Falling dividend cover has been broadly spread, with a drop in two thirds of sectors in the last year.
Oil and gas companies are the largest dividend payers in the UK. Even though the sector has returned to profit, increasing cover, it is still paying out five times more in dividends than it is making in profits, with a dividend cover of 0.2x. Miners, too, saw an improving picture, returning to profit following the boost from a devalued pound and lower asset write-downs. However, at 0.1x cover, annual dividends still exceed profits by a factor of 10x. Financial services companies, which account for nearly a quarter of all dividends in the UK, have seen cover fall to 0.8x. Banks, a key component of this group, have seen cover fall from 0.5x to 0x; dividend payouts increased but RBS and HSBC held the sectors’ profits back.
Consumer-orientated sectors were among the outstanding performers, following strong domestic demand. Food and general retailers saw earnings exceed payouts (1.6x), while cover also increased in the motor sector.
Mid 250 v Top 100
Dividend cover weakened more severely in the mid-cap 250 than among the top 100. In the 250, dividend payouts increased by 3%, in spite of a 16% fall in net profits. This has driven dividend cover down to 1.2x, its lowest level since the recession. Even at this low level, 250 firms still have stronger dividend cover than in the 100. Among large caps, profits fell more gently (11%), but dividends increased quickly (8%). Their cover also fell, therefore, to 0.7x as payouts exceeded net profits for the second year in a row.
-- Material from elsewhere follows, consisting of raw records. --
theorem jobStepStart_row {s : State} {x : Nat} {im : JobImage} (himage : (s.ctx x).job.image = some im) (hphase : (s.ctx x).job.phase = 4)
    (hretired : s.stepRetired x = true) (hheld : s.stepHeld x = false)
    (htest : (s.ctx x).job.selfTest = true → (s.ctx x).job.firstDone = true → (s.ctx x).job.step < im.man.firstStep + 15)
    (hturn : s.evTurn x 3 0 ((s.ctx x).job.epoch + (s.stepGrid x im.man).1) = true) : ∃ t : State, exec (.jobStepStart x) s = .next t ∧
      t.clk = (s.toFabric x (s.stepGrid x im.man).1).clk ∧ (t.ctx x).job.step = (s.ctx x).job.nextStepNo ∧
      (t.ctx x).job.stepStart = (s.stepGrid x im.man).1 ∧ (t.ctx x).job.firstDone = true ∧
      ∀ c r, ((s.ring c r).ctx = x → ((s.core c).rings.find r).isSome = true → (s.cores.find c).isSome = true →
        (t.ring c r).next = (s.ring c r).start ∧ (t.ring c r).running = (s.ring c r).valid) := by
  refine (?_ : Reaches (execJobStepStart x s) _)
  unfold execJobStepStart
  extract_lets +onlyGivenNames c
  rw [show c.job.image = some im from himage]
  dsimp -zeta only
  rw [if_neg (by unfold c; rw [hphase, hretired, hheld]; decide), if_neg (fun h => absurd (htest h.1 h.2.1) (Nat.not_lt.mpr h.2.2)),
    if_neg (by unfold c; rw [hturn]; decide)]
  extract_lets +onlyGivenNames g timed step late measured stepped traced
  have htraced : SameCtx Ctx.job stepped traced ∧ Rel [.ctxs] stepped traced := by
    unfold traced
    split
    · exact ⟨stepped.job_startTrace x, stepped.startTrace_rel x⟩
    · exact ⟨.refl _, .refl _ _⟩
  have hlate : Rel [.out, .ctxs, .mailboxes, .log, .logNext, .logOverflow] timed late := by
    unfold late
    split
    · exact .refl _ _
    · exact ((State.count_rel timed _ _ _).mono rfl).trans (State.event_rel _ _ _ _ _)
  have hmeasured : Rel [.ctxs] late measured := by
    unfold measured
    split
    · exact State.updSec_rel late _ _
    · exact .refl _ _
  have hclk : traced.clk = timed.clk := by
    rw [htraced.2.clk (by decide), (State.updJob_rel measured x _).clk (by decide), hmeasured.clk (by decide), hlate.clk (by decide)]
  have hcores : traced.cores = s.cores := by
    rw [htraced.2.cores (by decide), (State.updJob_rel measured x _).cores (by decide), hmeasured.cores (by decide), hlate.cores (by decide),
      (State.toFabric_rel s x g.1).cores (by decide)]
  have hstepped : stepped.ctx x = _ := State.ctx_updJob measured x _
  have hjob : ((traced.mapRings x (fun r => { r with next := r.start, running := r.valid })).ctx x).job = (stepped.ctx x).job :=
    (htraced.1.trans (.of_rel (State.mapRings_rel _ _ _) (by decide))) x
  refine .intro ⟨((State.mapRings_rel _ _ _).clk (by decide)).trans hclk, ?_⟩
  rw [hjob, hstepped]
  refine ⟨rfl, rfl, rfl, fun k r hx hr hk => ?_⟩
  have hring := State.ring_congr hcores k r
  rw [State.ring_mapRings _ (by rw [hring]; exact hx) (by rw [State.core, hcores]; exact hr) (by rw [hcores]; exact hk), hring]
  exact ⟨rfl, rfl⟩

theorem jobStepStart_selfTestEnds_row {s : State} {x : Nat} {im : JobImage} (himage : (s.ctx x).job.image = some im) (hphase : (s.ctx x).job.phase = 4)
    (hretired : s.stepRetired x = true) (hheld : s.stepHeld x = false) (htest : (s.ctx x).job.selfTest = true) (hfirst : (s.ctx x).job.firstDone = true)
    (hsteps : im.man.firstStep + 15 ≤ (s.ctx x).job.step) : ∃ t : State, exec (.jobStepStart x) s = .next t ∧ (t.ctx x).state = .ready ∧
      (t.ctx x).job.phase = 0 ∧ (t.ctx x).job.step = ((s.ctx x).job.step + 1) % 2 ^ 40 := by
  refine (?_ : Reaches (execJobStepStart x s) _)
  unfold execJobStepStart
  extract_lets +onlyGivenNames c
  rw [show c.job.image = some im from himage]
  dsimp -zeta only
  rw [if_neg (by unfold c; rw [hphase, hretired, hheld]; decide), if_pos ⟨htest, hfirst, hsteps⟩]
  obtain ⟨hready, hended, hstep⟩ := State.stopJob_stops (s.updJob x (fun j => { j with step := (j.step + 1) % 2 ^ 40 })) x
  exact .intro ⟨hready, hended, by rw [hstep, State.ctx_updJob]⟩

/-! ### PREFETCH (R369, R401, R455) -/

theorem State.prefetch_fetches {s : State} {d : FeedDma} (hlink : s.pcie.linkUp = true) (hreach : d.reachable = true) (hmade : d.fetched ≤ d.produced) (x : Nat) :
    (s.prefetch x d).mem = (s.localWrite x (d.dstTile * tileBytes) d.data).mem ∧ ((s.prefetch x d).ctx x).feed.cursor = d.cursor ∧
      ((s.prefetch x d).ctx x).feed.waiting = false := by
  unfold State.prefetch
  rw [if_neg (by simp [hlink, hreach, hmade])]
  extract_lets +onlyGivenNames written fed
  have hfed : fed.ctx x = _ := State.ctx_updCtx written x _
  rw [State.ctx_congr ((State.dma_rel _ _ _ _).ctxs (by decide)), hfed]
  exact ⟨rfl, rfl, rfl⟩

theorem State.prefetch_waits {s : State} {d : FeedDma} (h : s.pcie.linkUp = false ∨ d.reachable = false ∨ d.produced < d.fetched) (x : Nat) :
    (s.prefetch x d).mem = s.mem ∧ ((s.prefetch x d).ctx x).feed.waiting = true := by
  unfold State.prefetch
  rw [if_pos (by simpa [or_assoc] using h), State.ctx_updCtx]
  exact ⟨rfl, rfl⟩

theorem prefetch_row {s u : State} {x : Nat} {d : FeedDma} {e : EvtEntry}
    (he : ((List.range (s.ctx x).job.events.length).filterMap (fun i => (s.ctx x).job.entry i)).find? (fun e => e.type = 3) = some e)
    (hphase : (s.ctx x).job.phase = 4) (hfence : (s.ctx x).fenced = false) (hfeed : (s.ctx x).feed.entries ≠ 0)
    (hturn : s.evTurn x 6 0 ((s.ctx x).job.atOff e.startOff) = true) (hu : u = s.toTai ((s.ctx x).job.atOff e.startOff)) : ∃ t : State,
      exec (.prefetch x d) s = .next t ∧ t.clk = u.clk ∧
      (s.life.fwSwitch = true → (t.ctx x).job.prefetchDue = true) ∧
      (s.life.fwSwitch = false → s.pcie.linkUp = true → d.reachable = true → d.fetched ≤ d.produced →
        t.mem = (u.localWrite x (d.dstTile * tileBytes) d.data).mem ∧ (t.ctx x).feed.cursor = d.cursor ∧ (t.ctx x).feed.waiting = false) ∧
      (s.life.fwSwitch = false → (s.pcie.linkUp = false ∨ d.reachable = false ∨ d.produced < d.fetched) →
        t.mem = s.mem ∧ (t.ctx x).feed.waiting = true) := by
  have hgo : ¬ ((s.ctx x).job.phase ≠ 4 ∨ (s.ctx x).fenced = true ∨ (s.ctx x).feed.entries = 0 ∨
      (!s.evTurn x 6 0 ((s.ctx x).job.atOff e.startOff)) = true) := by simp [hphase, hfence, hfeed, hturn]
  have htimed : Rel [.clk] s u := hu ▸ State.toTai_rel _ _
  have hlife : u.life = s.life := htimed.life (by decide)
  have hpcie : u.pcie = s.pcie := htimed.pcie (by decide)
  refine (?_ : Reaches (execPrefetch x d s) _)
  unfold execPrefetch
  extract_lets +onlyGivenNames c mine
  rw [show mine.find? (fun e => e.type = 3) = some e from he]
  dsimp -zeta only
  rw [if_neg hgo, show s.toTai (c.job.atOff e.startOff) = u from hu.symm]
  extract_lets +onlyGivenNames v
  show Reaches (if u.life.fwSwitch = true then _ else _) _
  rw [hlife, ← hpcie, ← htimed.mem (by decide)]
  cases hsw : s.life.fwSwitch with
  | true =>
    refine .intro ⟨rfl, fun _ => ?_, nofun, nofun⟩
    rw [State.ctx_updJob]
  | false =>
    exact .intro ⟨(State.prefetch_rel u x d).clk (by decide), nofun, fun _ hlink hreach hmade => State.prefetch_fetches hlink hreach hmade x,
      fun _ h => State.prefetch_waits h x⟩

theorem prefetchRetry_row {s : State} {x : Nat} {d : FeedDma} (hwait : (s.ctx x).feed.waiting = true) : ∃ t : State,
    exec (.prefetchRetry x d) s = .next t ∧ t.clk = (s.advance 1050000).clk ∧
      (s.pcie.linkUp = true → d.reachable = true → d.fetched ≤ d.produced →
        t.mem = ((s.advance 1050000).localWrite x (d.dstTile * tileBytes) d.data).mem ∧ (t.ctx x).feed.cursor = d.cursor ∧ (t.ctx x).feed.waiting = false) ∧
      ((s.pcie.linkUp = false ∨ d.reachable = false ∨ d.produced < d.fetched) → t.mem = s.mem ∧ (t.ctx x).feed.waiting = true) := by
  have hadvanced : Rel [.clk] s (s.advance 1050000) := State.advance_rel _ _
  rw [← hadvanced.pcie (by decide), ← hadvanced.mem (by decide)]
  exact ⟨_, if_neg (by simp [hwait]), (State.prefetch_rel _ x d).clk (by decide), fun hlink hreach hmade => State.prefetch_fetches hlink hreach hmade x,
    fun h => State.prefetch_waits h x⟩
Helal Miah, our research investment analyst, said: “Dividend cover is still weakening, and this will ring alarm bells for income investors, especially as the outlook for the UK economy is moderating.
Consumer spending is down, manufacturing growth is slowing, and the housing market is slowing. For domestically orientated companies, especially those in the 250, this will impact sales and profits, and is likely to weigh on dividends.
What’s more, the Pensions Regulator has indicated it is willing to intervene should companies with pension deficits prioritise returning capital to shareholders over plugging funding gaps. This may encourage a more conservative approach to payouts. Investors would clearly prefer to see cover improve due to rising profits, rather than falling dividends.